Without humor, the American West would be a vast territory of arid clichés — stolid cowboys and fearless lawmen, or, in more modern visions, dastardly land developers and fanatical environmentalists — all of them as lifeless as an alkalai flat. In The Laughing West, Professor C. L. Sonnichsen presents a generous selection of humorous western writing and shows how the humorous perspective comes closer to the truth about the west than either the romance of the “old West” or the sometimes bitter anti-romanticism of the new west. As Leslie Fiedler has observed, “to understand the West as somehow a joke comes a little closer to getter it straight.”

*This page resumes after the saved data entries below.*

/-- Whether another command of the same job waits or is outstanding, on any channel. -/
def Mach.jobLeft (m : Mach) (j : Job) : Bool :=
  (m.zml.any fun z => z.2.outs.any (fun o => o.req.job == j) || z.2.refused.any fun q => q.job == j) ||
    (m.sc.queues.any fun p => p.2.any fun q => q.job == j) || (m.rota.next.any fun p => match p.2 with | some q => q.job == j | none => false) ||
    (m.rota.restarts.any fun p => p.2.any fun q => q.job == j) || m.map.leaseWait.any fun x => x.2.2.job == j

/-- Lines of a page that warms the Hearth map region: the region holds it once the last is here (R191). A line that fails its check is read
from the other channel of its pair, once (R192). -/
def Mach.mapWarmBack (m : Mach) (c cls pg : Nat) (q : LineReq) : Mach :=
  let o := (c + 16) % 32
  let m1 := if cls ≠ 3 then m
    else if q.md.tries = 0 && !m.chanLost o then (m.mapPageFail c q).mQueue o true 13 { q.md with tries := 1 } q.job
    else m.mapPageFail c q
  let used := if pg < 2 ^ 32 then (m.map.l1.get pg).valid else (m.map.root.get (pg - 2 ^ 32)).valid
  if m1.jobLeft (.mapWarm pg) || !used then m1 else m1.hmapAdd pg

/-- A read of the entry's line is still speculative (R164). -/
def Mach.loomSpec (m : Mach) (k id : Nat) : Bool :=
  match (m.seq k).queue.find? fun e => e.id = id with
  | some e => e.spec.isSome
  | none => true

/-- The issue of the access for which a ladder runs. -/
def Mach.ladderAt (m : Mach) (id : Nat) : Nat := match m.ladder? id with | some l => l.at_ | none => m.now

/-- A line of a firmware image, or the selector, is here (R404, R405). -/
def Mach.fwGot (m : Mach) (id pos cls : Nat) (d : Line) : Mach :=
  let x := m.post.fw
  if x.id ≠ id || !x.on then m
  else { m with post := { m.post with fw := { x with left := x.left - 1, bad := x.bad || cls ≠ 0, img := x.img.set pos d } } }

/-- The data of a read is here, with its class: `data` and `tag` as the Core took them (R240). -/
def Mach.readBack (m : Mach) (c : Nat) (q : LineReq) (cls : Nat) (d : Line) (tag : Nat) : Mach :=
  let first (demand merge noRepair : Bool) (at_ : Nat) : Mach :=
    Mach.deliver c q.md.seg q.md.pos q.since (m.firstBack q q.job c demand merge noRepair at_ cls d tag)
  match q.job with
  | .client port id _ =>
    match m.req? port id with
    | some r => first (r.op ≠ opPrefetch) (writesLines r.op && r.op ≠ opClearPoison) false r.at_
    | none => first false false false m.now
  | .ladder id => Mach.deliver c q.md.seg q.md.pos (m.ladderAt id) (m.ladderBack id cls d tag)
  | .helper id idx => Mach.deliver c q.md.seg q.md.pos (m.ladderAt id) (m.helperBack id idx c q.md.seg q.md.pos cls d tag)
  | .glean _ => first false false (m.get GLN.MODE_KIND ≠ 2) m.now
  | .stripeRd k i => if (m.stripe k).stage = 1 || (m.stripe k).stage = 9 then m.stripeBack k i cls d tag else first false false false m.now
  | .loom k id n =>
    if q.rq = 11 && m.loomSpec k id then
      match readOut cls d tag with
      | some o => m.loomArrive k id n 11 o q.since
      | none => (m.count ERR.CNT_MEDIA_FAIL).loomArrive k id n 11
          ⟨stPoison, d, 2, bits tag 32 8, some (bits tag 40 24), true, 0, false, usec 32 / 10⟩ q.since
    else first true false false q.since
  | .image _ _ => first true false false q.since
  | .mapPage key => m.mapPageBack c cls key q
  | .mapWarm pg => m.mapWarmBack c cls pg q
  | .trimRd k => (if cls = 3 then m.mapPageFail c q else m).trimGot k q.md.pos cls d
  | .canaryRd k => m.canaryBack c k cls d tag
  | .sealRd slot => m.sealBack c slot cls d tag
  | .fwRd id => m.fwGot id q.md.pos cls d
  | .hubInfo id => { m with post := { m.post with cmds := m.post.cmds.map fun x =>
      if x.id = id then { x with stage := if cls = 3 then 3 else 2, line := d } else x } }
  | .rotRd _ _ => first false false false m.now
  | .migRd _ _ => first false false false m.now
  | .rwRd _ _ => first false false false m.now
  | .hint _ => first false false false m.now
  | _ => m
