/-- entry(s) of mode `k` (R448). -/
def Mach.estEntry (m : Mach) (k : Nat) : Nat := (if k = mEmber then 2000 else 2200) + m.flushBytes / max 1 m.bLine

/-- A stack in service that RETAIN_MASK does not keep. -/
def Mach.unkept (m : Mach) (mask n : Nat) : Bool := m.stackIn n && !bitAt mask (40 + n)

/-- exit(s) of mode `k` (R451): a stack that is not retained adds its training and its fill. -/
def Mach.estExit (m : Mach) (k : Nat) : Nat :=
  let per := if m.ht.bin = 1 then 25600 else if m.ht.bin = 2 then 30720 else 38400
  (if k = mEmber then 1500 else 4000) +
    (if [0, 1].any (m.unkept (m.get POWER.RETAIN_MASK)) then 19500 + m.stackMiB * 2 ^ 20 / (32 * per) else 0)

/-- Entry to a sleeping mode begins (R448): PORT_READY falls on every port, and range holds end (R116, R447). The AON watch times a URG of 3
that stands from now on (R81). -/
def Mach.sleepBegin (m : Mach) (k : Nat) : Mach :=
  let m1 := ((m.put POWER.STAT_PRIOR 0 m.mode).setMode k).put POWER.STAT_PHASE 0 1
  let m2 := m1.modPower fun p => { p with
    step := 0, wakes := 0, inSvc := m.chansIn, visitIdx := 0, visitAt := m.now, retain := m.get POWER.RETAIN_MASK, idleAt := 0, preAt := 0 }
  let m3 := (m2.endHolds fun _ => true).portLevels
  (List.range 16).foldl (fun (m : Mach) n => m.urgWatch n) m3

/-- An accepted command block is not complete, or an inbound post is FULL (R454, R462). -/
def Mach.blocksBusy (m : Mach) : Bool := !m.post.cmds.isEmpty || (List.range 8).any fun k => (m.inPost k).full

/-- POWER.CMD SLEEP_EMBER and SLEEP_SMOULDER (R442, R448, R462). -/
def sleepCmd (k : Nat) (m : Mach) : Mach :=
  if m.mode ≠ mRun && m.mode ≠ mDegraded then m.powerStat 2 1
  else if m.blocksBusy then m.powerStat 2 2
  else (m.sleepBegin k).powerStat 0 0

/-- POWER.CMD WAKE (R449). -/
def wakeCmd (m : Mach) : Mach :=
  if m.asleep && m.get POWER.STAT_PHASE ≠ 3 then (m.wake 1).powerStat 0 0 else m.powerStat 1 0

/-- A privileged source is latched (R449). -/
def Mach.privileged (m : Mach) : Bool := [3, 4, 5].any (bitAt m.power.wakes)

/-- CFG accesses held while the Core slept are completed, in their order (R455). -/
def Mach.heldDone (m : Mach) : Mach :=
  m.power.held.foldl (fun (m : Mach) h => m.replayHeld h) (m.modPower fun p => { p with held := [] })

/-- A stack comes up without its contents: full training, and a fill; lists whose copy lay in it restore it (R170, R451). -/
def Mach.stackCold (m : Mach) (n : Nat) : Mach :=
  let m1 := (m.modPhy n fun p => { p with want := 1, step := 0, fill := true, keeps := false, startAt := m.now }).modHt fun h => { h with
    cells := h.cells.filter fun c => c.1 / 2 ^ 28 ≠ n }
  (m1.hmapLost.showWarm.loomForget fun p => p.1 = n).setFlag HT.STAT_SELF_REFRESH n false

/-- The stacks in service leave self-refresh by resume training, or reset by full training (R295, R307, R451). -/
def Mach.stacksUp (m : Mach) : Mach :=
  m.inService.foldl (fun (m : Mach) n =>
    if m.unkept m.power.retain n then m.stackCold n else (m.srx n).modPhy n fun p => { p with want := 2, step := 0, startAt := m.now }) m

/-- The entry is over: awake again in a mode of work. -/
def Mach.sleepOver (m : Mach) : Mach :=
  let m1 : Mach := { m with ports := m.ports.mapv fun _ p => { p with urg3At := 0 } }
  (m1.put POWER.STAT_PHASE 0 0).modPower fun p => { p with step := 0, wakes := 0, idleAt := 0, chosen := false, preAt := 0 }

/-- The entry is abandoned at abort point `n` (ENTRY_ABORT, R450). -/
def Mach.entryAbort (m : Mach) (n : Nat) : Mach :=
  let m1 := if n = 3 then m.stacksUp else m
  let prior := m1.get POWER.STAT_PRIOR
  let m2 := if prior = mRun || prior = mDegraded then m1.setMode prior else m1.toRun
  let m3 := ((m2.sleepOver.put POWER.WAKE_POINT 0 n).put POWER.WAKE_ABORT_OUT 0 1).count POWER.CNT_ABORT
  ((m3.event .power 0 POWER.EV_ENTRY_ABORTED).heldDone).portLevels

/-- The entry is left for FLUSH at an abort point before A2 (R442). -/
def Mach.entryFlush (m : Mach) : Mach :=
  let prior := m.workPrior
  (m.sleepOver.enterFlush prior).heldDone

/-- Ports are quiet, and maintenance units in progress have finished (R448 step 1). -/
def Mach.parked (m : Mach) : Bool :=
  (List.range 16).all m.quiet && m.map.rots.all (fun r => r.2.stage ≠ 2) && m.map.rws.all (fun r => r.2.flight = 0) &&
    m.map.migs.all (fun r => r.2.flight = 0) && m.err.gFly.isEmpty &&
    m.ht.pcs.all fun p => !p.2.hold

/-- The wait of a RUNNING list: until its cursor is within HORIZON ticks, in µs (R454). -/
def Mach.listWait (m : Mach) (k : Nat) : Nat :=
  let t : Tick := BitVec.ofNat 64 (m.get SEQ.CURSOR k) - BitVec.ofNat 64 (m.get LOOM.HORIZON)
  if reached m.tb t then 0 else (t - m.tb).toNat * 1000000 / max 1 (m.get ALM.NOMINAL_RATE)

The Laughing West consists of twenty-one pieces of humorous western writing, along with a general introduction, section introductions and an afterword. Throughout the book, the humor is based on character, and on how our perception of the familiar character types has evolved over the years. The reader is treated to a gallery of western originals: from the practical joker Slewfoot Samuels in Bill Gulick’s “The Marriage of Moon Wind,” to Eddie Bud Boyd, the fast-talking cattle broker in Glendon Swarthout’s The Cadillac Cowboys; from the Texas A&M-educated Sheriff “Freight Train” Flowers in Peeper by William Brinkley, to the brilliantly devious Governor Cullie Blanton in The One-Eyed Man by Larry L. King.
In addition to the traditional cowboys, Indians, and Mexicans, The Laughing West shows some contemporary western faces: the new breed of lawman, the rootless pilgrim, and the new urban westerner, typified by “Slick,” in Dan Jenkins’ Baja Oklahoma complaining about the “Chateau-le-44.50” in the poshest restaurant in a Dallas shopping mall.